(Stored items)
::::::

-- ==== Sys2Proof/Machine/Array.lean ====
section
/-!
DEFINITION. The array of a rod: MMA, LOADW, SWAP, DRAIN, MMV and the bank load
(spec/03_rod_array.md; spec/04_tile_programs.md R85 to R92; spec/05_numerics.md R126, R134, R135).
-/

namespace Sys2Proof.Machine

/-! ### Banks -/

/-- Active and shadow bank (R50). -/
def Rod.active (x : Rod) : Bank := if x.act1 then x.bank1 else x.bank0

def Rod.shadow (x : Rod) : Bank := if x.act1 then x.bank0 else x.bank1

def Rod.setActive (x : Rod) (b : Bank) : Rod := if x.act1 then { x with bank1 := b } else { x with bank0 := b }

def Rod.setShadow (x : Rod) (b : Bank) : Rod := if x.act1 then { x with bank0 := b } else { x with bank1 := b }

/-- The bank clear of R69 and R70: both banks +0.0 with nothing recorded, bank 0 active. -/
def Rod.clearBanks (x : Rod) : Rod := { x with bank0 := {}, bank1 := {}, act1 := false }

/-- Bank element (i, j); in FP32 service cell (i, j) is element (2i, 2j) (R60). -/
def cellKey (fp32 : Bool) (i j : Nat) : Nat := if fp32 then 32 * i + 2 * j else 16 * i + j

def Bank.cell (b : Bank) (fp32 : Bool) (i j : Nat) : BitVec 32 := mapGet 0#32 b.acc (cellKey fp32 i j)

/-- A bank's contents from a function of (i, j). -/
def tileOf (f : Nat → Nat → BitVec 32) : FMap (BitVec 32) :=
  ((List.range 1024).map (fun k => (k, f (k / 16) (k % 16)))).filter (fun kv => kv.2 ≠ 0#32)

/-- A vector of sums from a function. -/
def sumsOf (n : Nat) (f : Nat → BitVec 32) : FMap (BitVec 32) :=
  ((List.range n).map (fun k => (k, f k))).filter (fun kv => kv.2 ≠ 0#32)

/-- FP32 sum by round to nearest even, in ascending order (R134; the order is the model's, log 19). -/
def rneSum (l : List (BitVec 32)) : BitVec 32 := l.foldl addRne 0#32

/-! ### The operand feed (R49, R56, R58, R62) -/

/-- An operand as it stands in the rod store, flushed (R49); the flag says it was subnormal. -/
def feedElem (s : State) (n f a : Nat) : Val × Bool := decElem (if f = 2 then 0 else f) (leNat (rsRead s n a (fmtBytes f))) 0

/-- Align a block element by 2^d: FP16 to FP16, truncated, with saturation and flush noted (R58, R123). -/
def alignElem (idx : Nat) (d : Int) (v : Val) (t : Tally) : Val × Tally :=
  if d = 0 then (v, t) else
    let x := vscale d v
    let c := enc16 65535 x
    (dec16 (BitVec.ofNat 16 c.bits), t.conv idx x c)

/-- One beat's column or row: elements with the scale each has, and the recorded scales they are aligned to. -/
def alignList (base : Nat) (l : List (Val × Int × Int)) (t : Tally) : List Val × Tally :=
  let r := l.foldl (fun (acc : Nat × List Val × Tally) e =>
    let y := alignElem (base + acc.1) (e.2.1 - e.2.2) e.1 acc.2.2
    (acc.1 + 1, y.1 :: acc.2.1, y.2)) (0, [], t)
  (r.2.1.reverse, r.2.2)

/-- One accumulation (R49, R60): the sum, and the bank's overflow and the flushes so far. -/
def accumulate (fp32 : Bool) (acc : BitVec 32 × Bool × Nat) (ab : Val × Val) : BitVec 32 × Bool × Nat :=
  let p := vmul ab.1 ab.2
  let q := trunc32 p
  let prod := if fp32 then dec32 q.bits else p
  let r := trunc32 (vadd (dec32 acc.1) prod)
  (r.bits, acc.2.1 || r.ovf || (fp32 && q.ovf),
    acc.2.2 + (if r.udf then 1 else 0) + (if fp32 && q.udf then 1 else 0))

/-- The beats of a run over one bank: A columns and B rows as they leave the feed (R48, R60). -/
def runBeats (fp32 : Bool) (beats : List (List Val × List Val)) (b : Bank) : Bank × Nat :=
  let nr := if fp32 then 32 else 64
  let nc := if fp32 then 8 else 16
  let cells := (List.range nr).flatMap (fun i => (List.range nc).map (fun j =>
    (cellKey fp32 i j, beats.foldl (fun acc x => accumulate fp32 acc (x.1.getD i (.zero false), x.2.getD j (.zero false)))
      (b.cell fp32 i j, false, 0))))
  let acc := cells.foldl (fun m c => mapSet 0#32 m c.1 c.2.1) b.acc
  ({ b with acc := acc, ovf := b.ovf || cells.any (fun c => c.2.2.1) }, cells.foldl (fun n c => n + c.2.2.2) 0)

/-- The weathervane follows the beats of a run (R134): row and column sums by round to nearest even. -/
def followBeats (fp32 : Bool) (beats : List (List Val × List Val)) (w : WvRef) : WvRef :=
  let nr := if fp32 then 32 else 64
  let nc := if fp32 then 8 else 16
  beats.foldl (fun w x =>
    let a (i : Nat) : BitVec 32 := rne32 (x.1.getD i (.zero false))
    let b (j : Nat) : BitVec 32 := rne32 (x.2.getD j (.zero false))
    let sb := rneSum ((List.range nc).map b)
    let s0 := rneSum ((List.range (nr / 2)).map a)
    let s1 := rneSum ((List.range (nr / 2)).map (fun i => a (i + nr / 2)))
    { w with
      rows := sumsOf nr (fun i => addRne (mapGet 0#32 w.rows i) (mulRne (a i) sb))
      col0 := sumsOf nc (fun j => addRne (mapGet 0#32 w.col0 j) (mulRne s0 (b j)))
      col1 := sumsOf nc (fun j => addRne (mapGet 0#32 w.col1 j) (mulRne s1 (b j))) }) w

/-- A run may not enter the bank: another service is recorded (R61), or a ROWBCAST named the other (R88). -/
def wrongService (b : Bank) (fp32 : Bool) : Bool := b.mode = some (!fp32) || b.bcast = some (!fp32)

/-- Events whose element order the spec does not give take a free FIRST_INDEX (log 1). -/
def openFirst (s : State) (t : Tally) : Tally × State :=
  if t.evs.isEmpty then (t, s)
  else
    let d := drawFree s
    ({ t with evs := t.evs.map (fun e => { e with first := d.1 % 2 ^ 32 }) }, d.2)

/-- Put the beats of a run into the active bank of rod `n`: mode, scales and extent recorded, the
weathervane following, counters advanced. -/
def runInto (n : Nat) (f : Flight) (fp32 : Bool) (rows cols : Nat) (sc : Option Int × Option Int × Option Int)
    (beats : List (List Val × List Val)) (t : Tally) (s : State) : State :=
  let x := rodGet s n
  let b := x.active
  let r := runBeats fp32 beats b
  let o := openFirst s { t with outFlush := t.outFlush + r.2 }
  let b' := { r.1 with
    mode := some fp32, rows := rows, cols := cols, bcast := none
    sA0 := sc.1, sA1 := sc.2.1, sB := sc.2.2, ref := followBeats fp32 beats b.ref }
  settle n 2 f o.1 false 0 (rodMod n (fun x => x.setActive b') o.2)

/-! ### MMA (R87) -/

/-- Rod-store format of the 2-bit operand codes of MMA and LOADW: FP16, FP16-B, FP32. -/
def opFmt (c : Nat) : Nat := if c = 1 then 2 else if c = 2 then 1 else 0

/-- One beat of an MMA: the flushed and aligned A column and B row, the recorded scales, the notes. An all-FP16 beat has no
blocks and records no scales: those of the first FP16-B beat after it are the ones recorded (DESIGN CHOICE, log 81). -/
def mmaBeat (s : State) (n : Nat) (w : BitVec 256) (k : Nat) (sc : Option Int × Option Int × Option Int) (t : Tally) :
    (List Val × List Val) × (Option Int × Option Int × Option Int) × Tally :=
  let fa := opFmt (fld w 151 150)
  let fb := opFmt (fld w 149 148)
  let rows := fld w 163 157
  let cols := fld w 156 152
  let mixed := fa = 2 || fb = 2
  let el (f a : Nat) (t : Tally) : Val × Tally := let r := feedElem s n f a; (r.1, t.fl r.2)
  let col := (List.range rows).foldl (fun (acc : List Val × Tally) i =>
    let r := el fa (fld w 255 234 + k * 32 * fld w 233 218 + i * fmtBytes fa) acc.2
    (acc.1 ++ [r.1], r.2)) ([], t)
  let row := (List.range cols).foldl (fun (acc : List Val × Tally) j =>
    let r := el fb (fld w 217 196 + k * 32 * fld w 195 180 + j * fmtBytes fb) acc.2
    (acc.1 ++ [r.1], r.2)) ([], col.2)
  if !mixed then ((col.1, row.1), sc, row.2)
  else
    let rd (f a : Nat) (t : Tally) : Int × Tally := if f = 2 then t.scale k ((rsRead s n a 1).getD 0 0) else (0, t)
    let a0 := rd fa (fld w 147 126 + 2 * k) row.2
    let a1 := rd fa (fld w 147 126 + 2 * k + 1) a0.2
    let bb := if k % 2 = 0 || fb ≠ 2 then rd fb (fld w 125 104 + k / 2) a1.2
      else ((scaleOf ((rsRead s n (fld w 125 104 + k / 2) 1).getD 0 0)).1, a1.2)
    let r0 := sc.1.getD a0.1
    let r1 := sc.2.1.getD a1.1
    let rb := sc.2.2.getD bb.1
    let ca := alignList (64 * k) (col.1.zipIdx.map (fun v => (v.1, if v.2 < 32 then (a0.1, r0) else (a1.1, r1)))) bb.2
    let rb' := alignList (64 * k) (row.1.map (fun v => (v, bb.1, rb))) ca.2
    ((ca.1, rb'.1), (some r0, some r1, some rb), rb'.2)

/-- The beats of an MMA from beat `k`. -/
def mmaBeats (s : State) (n : Nat) (w : BitVec 256) : Nat → Nat → (Option Int × Option Int × Option Int) → Tally →
    List (List Val × List Val) × (Option Int × Option Int × Option Int) × Tally
  | 0, _, sc, t => ([], sc, t)
  | m + 1, k, sc, t =>
    let b := mmaBeat s n w k sc t
    let r := mmaBeats s n w m (k + 1) b.2.1 b.2.2
    (b.1 :: r.1, r.2)

/-- In the replay pass an operand or an output that starts inside a widened range halts (R128 item 4). -/
def replayBad (r : Run) (starts : List Nat) : Bool := r.replaying && starts.any r.widened

/-- Operand starts of an MMA: its panels and the scale arrays it reads (R76). -/
def mmaStarts (w : BitVec 256) : List Nat :=
  [fld w 255 234, fld w 217 196] ++ (if fld w 151 150 = 1 then [fld w 147 126] else [])
    ++ (if fld w 149 148 = 1 then [fld w 125 104] else [])

/-- The beats of an MMA with the scales of the active bank. -/
def mmaAll (s : State) (rod : Nat) (w : BitVec 256) : List (List Val × List Val) × (Option Int × Option Int × Option Int) × Tally :=
  let b := (rodGet s rod).active
  mmaBeats s rod w (fld w 179 164) 0 (b.sA0, b.sA1, b.sB) {}

/-- MMA (R87, R48, R58, R60 to R62). -/
def execMma (rod : Fin 64) (e : Option Upset) (s : State) : Host.Outcome State Fault Refusal :=
  .next (onUnit s rod 2 0x08 e (fun r f s =>
    let w := f.word
    if wrongService (rodGet s rod).active (fld w 12 12 = 1) then haltRod rod hIllegal f.va w s
    else if replayBad r (mmaStarts w) then haltRod rod hBracket f.va w s
    else
      let m := mmaAll s rod w
      runInto rod f (fld w 12 12 = 1) (fld w 163 157) (fld w 156 152) m.2.1 m.1 m.2.2 s))

/-! ### LOADW (R63, R64, R85, R86) -/

/-- A dimension of a window parameter block: EXT, kernel, stride, dilation, pad (R85). -/
structure Dim where
  ext : Nat
  ker : Nat
  str : Nat
  dil : Nat
  pad : Nat
deriving DecidableEq, Repr

def dimOf (v : Nat) : Dim := ⟨bitsOf v 15 0, bitsOf v 19 16 + 1, bitsOf v 22 20 + 1, bitsOf v 26 23 + 1, bitsOf v 30 27⟩

/-- The window parameter block, read when the LOADW starts (R85). -/
structure Window where
  d : Dim
  h : Dim
  w : Dim
  scaleBase : Nat
  fmt : Nat
  pd : Nat
  ph : Nat
  pw : Nat
  rowPitch : Nat
  planePitch : Nat
  chPitch : Nat
  base : Nat
deriving DecidableEq, Repr

def windowOf (v : Nat) : Window :=
  ⟨dimOf (bitsOf v 222 192), dimOf (bitsOf v 190 160), dimOf (bitsOf v 158 128), bitsOf v 126 105, bitsOf v 104 103,
    bitsOf v 102 100, bitsOf v 99 97, bitsOf v 96 94, bitsOf v 93 70, bitsOf v 69 46, bitsOf v 45 22, bitsOf v 21 0⟩

/-- Reserved bits 0 and every field within T3.4 and T4.6, the rod-store addresses below 0x30_0000 (R80). -/
def windowOk (v : Nat) (fp32 : Bool) : Bool :=
  let x := windowOf v
  bitsOf v 511 223 = 0 && bitsOf v 191 191 = 0 && bitsOf v 159 159 = 0 && bitsOf v 127 127 = 0
    && 1 ≤ x.d.ext && 1 ≤ x.h.ext && 1 ≤ x.w.ext
    && x.fmt ≤ 2 && decide (x.fmt = 2) = fp32
    && x.pd + x.ph + x.pw = (if fp32 then 5 else 6)
    && x.base % fmtBytes (opFmt x.fmt) = 0 && x.base < rsSize && (x.fmt ≠ 1 || x.scaleBase < rsSize)

/-- K of a LOADW: channels times kernel positions (R86). -/
def loadwK (x : Window) (count : Nat) : Nat := count * x.d.ker * x.h.ker * x.w.ker

/-- Element offset of tile row `i` at step `k`, or none for padding (R63). -/
def windowElem (x : Window) (w : BitVec 256) (i k : Nat) : Option Nat :=
  let pw := 2 ^ x.pw
  let ph := 2 ^ x.ph
  let od := fld w 163 148 + i / (pw * ph)
  let oh := fld w 179 164 + i / pw % ph
  let ow := fld w 195 180 + i % pw
  let kw := k % x.w.ker
  let kh := k / x.w.ker % x.h.ker
  let kd := k / (x.w.ker * x.h.ker) % x.d.ker
  let c := fld w 147 132 + k / (x.w.ker * x.h.ker * x.d.ker)
  let at_ (o kk : Nat) (q : Dim) : Int := (o * q.str + kk * q.dil : Nat) - (q.pad : Int)
  let a := at_ od kd x.d
  let b := at_ oh kh x.h
  let e := at_ ow kw x.w
  if a < 0 ∨ b < 0 ∨ e < 0 ∨ (x.d.ext : Int) ≤ a ∨ (x.h.ext : Int) ≤ b ∨ (x.w.ext : Int) ≤ e then none
  else some (c * x.chPitch + a.toNat * x.planePitch + b.toNat * x.rowPitch + e.toNat)

/-- One beat of a LOADW. Each element read counts as a block with its own scale (R58); scales are recorded as in `mmaBeat`, and
a scale byte out of range is counted for each element that reads it, elements that share a block each for itself (DESIGN
CHOICE, log 81). -/
def loadwBeat (s : State) (n : Nat) (x : Window) (w : BitVec 256) (k : Nat)
    (sc : Option Int × Option Int × Option Int) (t : Tally) :
    (List Val × List Val) × (Option Int × Option Int × Option Int) × Tally :=
  let fa := opFmt x.fmt
  let fb := opFmt (fld w 103 102)
  let rows := fld w 115 109
  let cols := fld w 108 104
  let mixed := fa = 2 || fb = 2
  let col := (List.range rows).foldl (fun (acc : List (Val × Option Int) × Tally) i =>
    match windowElem x w i k with
    | none => (acc.1 ++ [(.zero false, none)], acc.2)
    | some e =>
      let r := feedElem s n fa (x.base + e * fmtBytes fa)
      let t := acc.2.fl r.2
      if fa = 2 then
        let q := t.scale (64 * k + i) ((rsRead s n (x.scaleBase + e / 32) 1).getD 0 0)
        (acc.1 ++ [(r.1, some q.1)], q.2)
      else (acc.1 ++ [(r.1, some 0)], t)) ([], t)
  let row := (List.range cols).foldl (fun (acc : List Val × Tally) j =>
    let r := feedElem s n fb (fld w 255 234 + k * 32 * fld w 233 218 + j * fmtBytes fb)
    (acc.1 ++ [r.1], acc.2.fl r.2)) ([], col.2)
  if !mixed then ((col.1.map (·.1), row.1), sc, row.2)
  else
    let half (h : Nat) : Int := (((col.1.drop (32 * h)).take 32).findSome? (·.2)).getD 0
    let q := fld w 101 80 + k / 2
    let bb := if fb = 2 then
        (if k % 2 = 0 then row.2.scale k ((rsRead s n q 1).getD 0 0) else ((scaleOf ((rsRead s n q 1).getD 0 0)).1, row.2))
      else (0, row.2)
    let r0 := sc.1.getD (half 0)
    let r1 := sc.2.1.getD (half 1)
    let rb := sc.2.2.getD bb.1
    let ca := alignList (64 * k) (col.1.zipIdx.map (fun v =>
      let rec_ := if v.2 < 32 then r0 else r1
      (v.1.1, v.1.2.getD rec_, rec_))) bb.2
    let cb := alignList (64 * k) (row.1.map (fun v => (v, bb.1, rb))) ca.2
    ((ca.1, cb.1), (some r0, some r1, some rb), cb.2)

::::::

** Task **
Exactly the lines from the one containing "a scale byte" through the final line of the records must appear in your reply, and no others.

** Response for this exercise **
a scale byte out of range is counted for each element that reads it, elements that share a block each for itself (DESIGN
CHOICE, log 81). -/
def loadwBeat (s : State) (n : Nat) (x : Window) (w : BitVec 256) (k : Nat)
    (sc : Option Int × Option Int × Option Int) (t : Tally) :
    (List Val × List Val) × (Option Int × Option Int × Option Int) × Tally :=
  let fa := opFmt x.fmt
  let fb := opFmt (fld w 103 102)
  let rows := fld w 115 109
  let cols := fld w 108 104
  let mixed := fa = 2 || fb = 2
  let col := (List.range rows).foldl (fun (acc : List (Val × Option Int) × Tally) i =>
    match windowElem x w i k with
    | none => (acc.1 ++ [(.zero false, none)], acc.2)
    | some e =>
      let r := feedElem s n fa (x.base + e * fmtBytes fa)
      let t := acc.2.fl r.2
      if fa = 2 then
        let q := t.scale (64 * k + i) ((rsRead s n (x.scaleBase + e / 32) 1).getD 0 0)
        (acc.1 ++ [(r.1, some q.1)], q.2)
      else (acc.1 ++ [(r.1, some 0)], t)) ([], t)
  let row := (List.range cols).foldl (fun (acc : List Val × Tally) j =>
    let r := feedElem s n fb (fld w 255 234 + k * 32 * fld w 233 218 + j * fmtBytes fb)
    (acc.1 ++ [r.1], acc.2.fl r.2)) ([], col.2)
  if !mixed then ((col.1.map (·.1), row.1), sc, row.2)
  else
    let half (h : Nat) : Int := (((col.1.drop (32 * h)).take 32).findSome? (·.2)).getD 0
    let q := fld w 101 80 + k / 2
    let bb := if fb = 2 then
        (if k % 2 = 0 then row.2.scale k ((rsRead s n q 1).getD 0 0) else ((scaleOf ((rsRead s n q 1).getD 0 0)).1, row.2))
      else (0, row.2)
    let r0 := sc.1.getD (half 0)
    let r1 := sc.2.1.getD (half 1)
    let rb := sc.2.2.getD bb.1
    let ca := alignList (64 * k) (col.1.zipIdx.map (fun v =>
      let rec_ := if v.2 < 32 then r0 else r1
      (v.1.1, v.1.2.getD rec_, rec_))) bb.2
    let cb := alignList (64 * k) (row.1.map (fun v => (v, bb.1, rb))) ca.2
    ((ca.1, cb.1), (some r0, some r1, some rb), cb.2)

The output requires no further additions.